After publishing this, I came to realize I haven’t talked about some of the later developments in XGBoost like leaf-wise tree growth and how tuning the parameters are slightly different for the new faster implementation.

LightGBM, about which we will be talking about in the next blog in the series, implemented leaf-wise tree growth and that led to a huge performance improvement. XGBoost also played catch-up and implemented the leaf-wise strategy in a histogram based tree splitting strategy.

Leaf-wise growth policy, while faster, also overfits faster if the data is small. Therefore it is quite important to use regularization or cap tree complexity through hyperparameters. But if we just keep tuning max_depth as before to control complexity, it won’t work. num_leaves (which controls the number of leaves in a tree) also need to be tuned together. This is because with the same depth, a leaf-wise tree growing algorithm can make a more complex tree.

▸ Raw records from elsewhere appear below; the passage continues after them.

/-- R322, R323, R353, R354: pre-emption and overflow change the thread in a physical slot, in 64 clocks; a thread that is
swapped out keeps its registers, the results of its issued instructions written and its stall turns discarded (R46). That in
strict rotation its slot stays empty is the model's choice (entry 65). -/
def Obligations.PhysicalSlots : Prop :=
  ∀ (s : State),
    (∀ g p, g < Config.threads → tileClosed s (tileOf g) = false → (s.thread g).status = .ready →
      (s.thread g).away = false → (s.thread g).trapped = none → vectorDone s g = true →
      physOfSlot (s.core (coreOf g)) (slotOf g) = some p → ∃ u n, exec (.preemption g) s = .next u ∧
        (u.thread g).away = true ∧ (u.thread g).regs = (s.thread g).landAll.regs ∧ (u.thread g).pc = (s.thread g).pc ∧
        (u.thread g).pend = [] ∧ (u.thread g).line = none ∧
        (u.thread g).ready = min (s.thread g).ready (s.thread g).base ∧
        (u.core (coreOf g)).phys = (s.core (coreOf g)).phys.set p n ∧ (coreDet s (coreOf g) = true → n = none) ∧
        (u.core (coreOf g)).swap = (p, (s.core (coreOf g)).clock + 64) :: (s.core (coreOf g)).swap) ∧
    (∀ c p n, c < Config.cores → p < 8 → tileClosed s (c / 4) = false → p < (s.core c).phys.length →
      overflowNext s c = some n → (s.core c).swap.any (fun e => e.1 == p) = false → quantumOver s c p = true →
      ∃ u, exec (.overflowQuantumExpiry c p) s = .next u ∧ (u.core c).phys = (s.core c).phys.set p (some n) ∧
        (u.core c).overflow = (s.core c).overflow.erase n ++ (match (s.core c).phys.getD p none with
          | some k => if slotIdle s c k then [] else [k]
          | none => []) ∧
        (u.core c).swap = (p, (s.core c).clock + 64) :: (s.core c).swap) ∧
    (∀ c p e, c < Config.cores → p < 8 → (s.core c).swap.find? (fun e => e.1 == p) = some e →
      e.2 ≤ (s.core c).clock → ∃ u, exec (.overflowSwapDone c p) s = .next u ∧
        (u.core c).swap = (s.core c).swap.filter (fun e => e.1 != p) ∧
        ∀ k, (s.core c).phys.getD p none = some k → (u.thread (8 * c + k)).turns = 0 ∧
          (u.thread (8 * c + k)).ready = max (s.thread (8 * c + k)).ready e.2)

/-- R347, R354, R355, R359: a held record is appended when there is room; S takes the record at the head, and ends its thread
or passes the record to the owner's agent; at the agent's call a trapped thread goes on at its resume pc or at the one that
is given, or ends; a call for another thread is refused. -/
def Obligations.TrapService : Prop :=
  ∀ (s : State) (o g : Nat), 1 ≤ o → o ≤ Config.owners → g < Config.threads →
    let x := s.owner o
    (∀ r l, x.tqHeld = r :: l → x.tqTail - x.tqHead < 248 → ∃ u, exec (.trapRecordAppend o) s = .next u ∧
      (u.owner o).tqRecs = x.tqRecs ++ [r] ∧ (u.owner o).tqHeld = l ∧ (u.owner o).tqTail = x.tqTail + 1) ∧
    (∀ r l, x.tqRecs = r :: l → (s.die (dieOf (tileOf r.g))).running = true →
      ∃ u, exec (.trapRecordService o) s = .next u ∧ (u.owner o).tqRecs = l ∧ (u.owner o).tqHead = x.tqHead + 1 ∧
        (x.agentPolicy = false → r.fatal = false → (s.thread r.g).trapped = some r.resume →
          (u.thread r.g).status = .halting ∧ (u.thread r.g).trapped = none) ∧
        (x.agentPolicy = true → u.thread r.g = s.thread r.g ∧
          (r.fatal = false → (s.thread r.g).trapped = some r.resume → (u.owner o).passed = x.passed ++ [r]))) ∧
    (let t := s.thread g
     let w := s.owner t.owner
     (s.die (dieOf (tileOf g))).running = true → w.agentPolicy = true →
     (∀ r, t.trapped = some r → w.passed.any (fun q => q.g == g) = true →
       (tileClosed s (tileOf g) = false → ∀ pc : Option Word, ∃ u, exec (.trappedThreadResume g pc) s = .next u ∧
         (u.thread g).pc = pc.getD r ∧ (u.thread g).trapped = none ∧ (u.thread g).away = false ∧
         (u.thread g).status = .ready ∧ (u.thread g).regs = t.regs ∧ (u.owner t.owner).call = some true) ∧
       ∃ u, exec (.trappedThreadEnd g) s = .next u ∧ (u.thread g).status = .halting ∧ (u.thread g).trapped = none ∧
         (u.owner t.owner).call = some true ∧ ((mget s.launches t.launch).isSome = true →
           (u.launch t.launch).error = (if (s.launch t.launch).error = 0 then 0x11 else (s.launch t.launch).error)))) ∧
    (let w := berthOwner s (berthOf (tileOf g))
     (s.die (dieOf (tileOf g))).running = true → (s.owner w).agentPolicy = true → (s.thread g).trapped = none →
       ∀ i ∈ [.trappedThreadEnd g, .trappedThreadResume g none], ∃ u, exec i s = .next u ∧
         (u.owner w).call = some false ∧ u.threads = s.threads)

/-! ### Power and drift: the events -/

/-- R306, R309, R311: at a tick boundary a die's level follows its measured power, falling by no more than its share, and
a sensor's reading sets the marks of its tile. Between boundaries, and a second time at one, nothing happens. The level counts
eighths of a milliwatt, in which a die's share of the module's fall limit is whole; the clause is for the tick after the last
(what ticks without the event do is the model's choice, entry 110). -/
def Sys2Proof.Claims.SluiceTicks : Prop :=
  ∀ (s : State) (d mW T temp power : Nat), d < Config.dies →
    (s.timebase % 250 ≠ 0 ∨ sluiceNow s ≤ (s.die d).ticked → exec (.sluiceTick d mW [(T, temp, power)]) s = .next s) ∧
    (s.timebase % 250 = 0 → (s.die d).ticked < sluiceNow s → dieOf T = d → ∃ u, exec (.sluiceTick d mW [(T, temp, power)]) s = .next u ∧
      (u.die d).measured = mW ∧ (u.die d).ticked = sluiceNow s ∧
      ((s.die d).ticked + 1 = sluiceNow s → 8 * (s.die d).measured ≤ (s.die d).level →
        (u.die d).level = max (8 * mW) ((s.die d).level - s.param 1)) ∧
      (u.tile T).temp = temp ∧ (u.tile T).power = power ∧
      (u.tile T).hot = (if s.param 7 ≤ temp then true else if temp + 5000 < s.param 7 then false else (s.tile T).hot) ∧
      (u.tile T).overBudget =
        (if s.param 6 < power then true else if 10 * power < 9 * s.param 6 then false else (s.tile T).overBudget))

/-- R307, R308, R310, R377. Of the waiting grants the first that can be made is made, and those whose slot has come to lie on
another die leave this die's list, by the model's choice (entry 85; R307 gives the order of the requests alone): it is made in a tick that has room and is charged to it; a
pinned launch is admitted at the first boundary after its start when every die's share holds its cost, else refused; a
ballast step counts four slots, in a pause for the tile that arrives. -/
def Sys2Proof.Claims.PowerGrants : Prop :=
  ∀ (s : State) (d T lk k g : Nat) (w : RampWait) (l : List RampWait) (p : Place), d < Config.dies → T < Config.tiles →
    let x := (s.die d).inTick (sluiceNow s)
    let stays := l.filter fun y => match rampNow s d y with | .move _ | .gone => false | _ => true
    ((s.die d).waiting = w :: l → s.pause = none → pinnedDue s = false → x.fits (s.param 0) (rampCost s w) = true →
      (w.place = some (lk, k) → (s.launch lk).places.find? (fun p => p.k == k) = some p →
        placeSlot s (s.launch lk) p = some g → dieOf (tileOf g) = d → tileClosed s (tileOf g) = false →
        slotWanted s lk g = false → ∃ u, exec (.rampSlotGrant d) s = .next u ∧ (u.die d).waiting = stays ∧
          (u.die d).granted = x.granted + s.param 2 ∧ (u.thread g).pc = p.pc ∧ (u.thread g).launch = lk ∧
          (u.tile (tileOf g)).stagger =
            (s.tile (tileOf g)).stagger + (if w.since < sluiceNow s then 1 else 0)) ∧
      (∀ r, w.place = none → (s.tile w.tile).mx.lease = none → tileClosed s w.tile = false →
        leaseNext (s.tile w.tile).mx (fun _ => true) = some r → launchPinned s r.who.launch = false →
        r.who.live s = true →
        ∃ u, exec (.rampSlotGrant d) s = .next u ∧ (u.die d).waiting = stays ∧
          (u.die d).granted = x.granted + s.param 3 ∧ (u.tile w.tile).mx.requests = (s.tile w.tile).mx.requests.erase r ∧
          (u.tile w.tile).mx.lease = some { id := s.nextId, core := r.core, holder := r.who.g, left := r.n })) ∧
    ((mget s.launches lk).isSome = true → (s.launch lk).admitted = false → (s.launch lk).done = false →
      launchPinned s lk = true → s.timebase = admissionTick (s.launch lk) → admittedLater s lk = false →
      let tiles := plannedTiles s (s.launch lk)
      ((∀ e, e < 8 → 8 * pinnedCost s tiles e ≤ s.param 0) → ∃ u, exec (.pinnedLaunchAdmission lk) s = .next u ∧
        (u.launch lk).admitted = true ∧ ∀ e, e < 8 → pinnedCost s tiles e ≠ 0 →
          (u.die e).granted = ((s.die e).inTick (sluiceNow s)).granted + pinnedCost s tiles e) ∧
      ((∃ e, e < 8 ∧ s.param 0 < 8 * pinnedCost s tiles e) → ∃ u, exec (.pinnedLaunchAdmission lk) s = .next u ∧
        (u.launch lk).done = true ∧ (u.launch lk).error = 0x21 ∧ (u.launch lk).places = [])) ∧
    ((s.tile T).steps ≠ 0 → arrayIdle (s.tile T) = true →
      let site := if s.pause.isSome then arriving s T else T
      ∃ u, exec (.ballastStep T) s = .next u ∧ (u.tile site).ballast = (s.tile site).ballast + 4 ∧
        (u.tile T).steps = (s.tile T).steps - 1)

You can enable leaf-wise tree building in XGBoost by setting tree_method parameter to “hist” and the grow_policy parameter to “lossguide”

In the next part of our series, let’s look at the one who challenged the king – LightGBM

## References

1. Friedman, Jerome H. Greedy function approximation: A gradient boosting machine. Ann. Statist. 29 (2001), no. 5, 1189–1232.
2. Chen, Tianqi & Guestrin, Carlos. (2016). XGBoost: A Scalable Tree Boosting System. 785-794. 10.1145/2939672.2939785.